Evelyn's POV
Sometimes, choosing joy feels like betrayal.
Especially when you've lived most of your life bracing for disappointment. When your body knows how to flinch before it learns how to exhale. When you grew up in a world that taught you good things were only borrowed, not earned.
But this life—this home—wasn’t borrowed anymore.
It was ours.
And the only thing left to do was keep choosing it.
---
The job offer came on a Monday morning.
It wasn’t unexpected.
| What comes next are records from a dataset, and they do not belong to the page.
/-! ### The fabric -/

/-- Flits on a link (R372, R376, R377, R384, R387, R388). A flit's own CRC checks, and it arrives whole over wavelengths that carry light; one that
arrives damaged, or without light on a wavelength, is answered with NAK. A flit in order raises the number to acknowledge and goes on to its next link, one that repeats is only answered; what it acknowledges leaves
the receiver's own replay buffer, and a control flit that names the boundary of a change of the active set agrees it. A NAK makes the sender replay what is not acknowledged, and the eighth attempt takes the link down. A
multicast copy goes out on each link that it is owed, behind the older ones and once the buffer beyond has room. A link end that goes down
carries nothing any more.
It rests on choices of the model too (assumptions 40, 44, 101, 103, 133). -/
def Obligations.LinkTraffic : Prop :=
  (∀ f : Flit, imageSound f.image = true) ∧
  (∀ (s : State) (k : Nat),
    let p := peerEnd k
    let f := (s.takeFlit p).1
    let x := s.link k
    s.maySend p = true → x.down = false → (s.module (linkModule k)).fabricUp = true →
      (∀ damage, (∀ y, s.joinBeats k f = some y → imageSound (y ^^^ damage) = false) → ∃ t, exec (.flitReceive k damage) s = .next t ∧
        t.link k = { x with nakOwed := true } ∧ t.Expects (s.cc + 1) (.flitReceive p 0)) ∧
      (isPort k = true → (∃ i ∈ wavesOf (s.link p).active, x.light.getLsbD i = false) → s.joinBeats k f = none) ∧
      ((isPort k = true → ∀ i ∈ wavesOf (s.link p).active, x.light.getLsbD i = true) → s.joinBeats k f = some f.image ∧ ∃ t, exec (.flitReceive k 0) s = .next t ∧
        (f.nak = true → (s.cc, .nakReceive k) ∈ t.agenda ∧ (t.link k).naks = x.naks ++ [f.ack]) ∧
        (f.nak = false → (t.link k).unacked = (x.acked f.ack).unacked) ∧
        (f.kind ≠ 1 → (t.link k).rxSeq = x.rxSeq) ∧
        (f.kind = 1 → f.seq ≠ x.rxSeq + 1 → ackCovers x.rxSeq f.seq = true → (t.link k).rxSeq = x.rxSeq ∧ t.Expects (s.cc + 1) (.flitReceive p 0)) ∧
        (f.kind = 1 → f.seq = x.rxSeq + 1 → (t.link k).rxSeq = f.seq ∧ t.Expects (s.cc + 1) (.flitReceive p 0) ∧
          ∀ n, f.cls ≠ 2 → f.da ≠ linkDie k → (s.wayOn f.sa (linkDie k) f.da).bind (·.head?) = some n →
            ∃ g ∈ (t.link n).queue, g.da = f.da ∧ g.sa = f.sa ∧ g.body = f.body ∧ g.tx = f.tx) ∧
        (∀ set q, f.kind = 2 → f.body = setNotice set q → x.pendingSet = some (q, false) → (t.link k).pendingSet = some (q, true)))) ∧
  (∀ (s : State) (k : Nat) (a : BitVec 24) (rest : List (BitVec 24)), (s.link k).naks = a :: rest →
    let y := Link.acked { s.link k with naks := rest } a
    ∃ t, exec (.nakReceive k) s = .next t ∧ t = { s with links := t.links, agenda := t.agenda, free := t.free } ∧
      (∀ j, j ≠ k → t.link j = s.link j) ∧ (y.unacked = [] → t.link k = y) ∧
      (y.unacked ≠ [] → t.link k = { y with sent := 0, replayed := (y.replayed + y.unacked.length) % 2 ^ 32, attempts := y.attempts + 1 } ∧
        t.Expects (s.cc + 1) (.flitReceive (peerEnd k) 0) ∧
        (7 ≤ y.attempts → (s.cc, if isPort k then .portDown k else .dieLinkDown k) ∈ t.agenda))) ∧
  (∀ (s : State) (d n out : Nat) (e : McastEntry) (ms : List Nat), tget (s.die d).mcast n = some e → e.owed.lookup out = some ms →
    (s.die d).olderOwed n out = false → s.mcastFits (linkDie (peerEnd out)) = true →
      let left := e.owed.filter fun x => x.1 != out
      ∃ t, exec (.multicastForward d n out) s = .next t ∧ (∃ vc, { e.flit with members := ms, vc := vc } ∈ (t.link out).queue) ∧
        t.Expects (s.cc + 1) (.flitReceive (peerEnd out) 0) ∧
        ((s.die d).mcastWait = [] → t = { s with dies := t.dies, links := t.links, agenda := t.agenda, free := t.free } ∧
          tget (t.die d).mcast n = (if left = [] then none else some { e with owed := left }) ∧
          ∃ vc, (t.link out).queue = (s.link out).queue ++ [{ e.flit with members := ms, vc := vc }])) ∧
  (∀ (s : State) (k : Nat), isPort k = true → (s.link k).down = false → ((s.link k).failed = 0xF ∨ 8 ≤ (s.link k).attempts) →
    ∃ t, exec (.portDown k) s = .next t ∧ (t.link k).down = true ∧ (t.link k).active = 0 ∧ (t.link k).unacked = [] ∧ t.boughs = s.boughs) ∧
  ∀ (s : State) (k : Nat), isPort k = false → (s.link k).down = false → 8 ≤ (s.link k).attempts →
    ∃ t, exec (.dieLinkDown k) s = .next t ∧ (t.link k).down = true ∧ (t.link (peerEnd k)).down = true ∧ (t.link k).unacked = [] ∧
      t.boughs = s.boughs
I'd been contacted quietly a few times over the past year—colleagues from my pre-Luca days reaching out, name-dropping grants and tenure track possibilities.
But this one was real. Prestigious. Big-name university. Department chair. Full autonomy. A salary that made me blink.
It was flattering.
And terrifying.
Because the offer meant moving.
Hours away.
New city.
New everything.
And that kind of change doesn’t just shift a schedule.
It uproots our lives.
---
I didn’t tell Riley immediately.
Not because I didn’t trust her.
But because I was ashamed that even for a moment, I’d considered it.
That some old part of me—some hungry, ambitious, pre-motherhood ghost—had whispered, You deserve this.
But what I deserved was already in my bed.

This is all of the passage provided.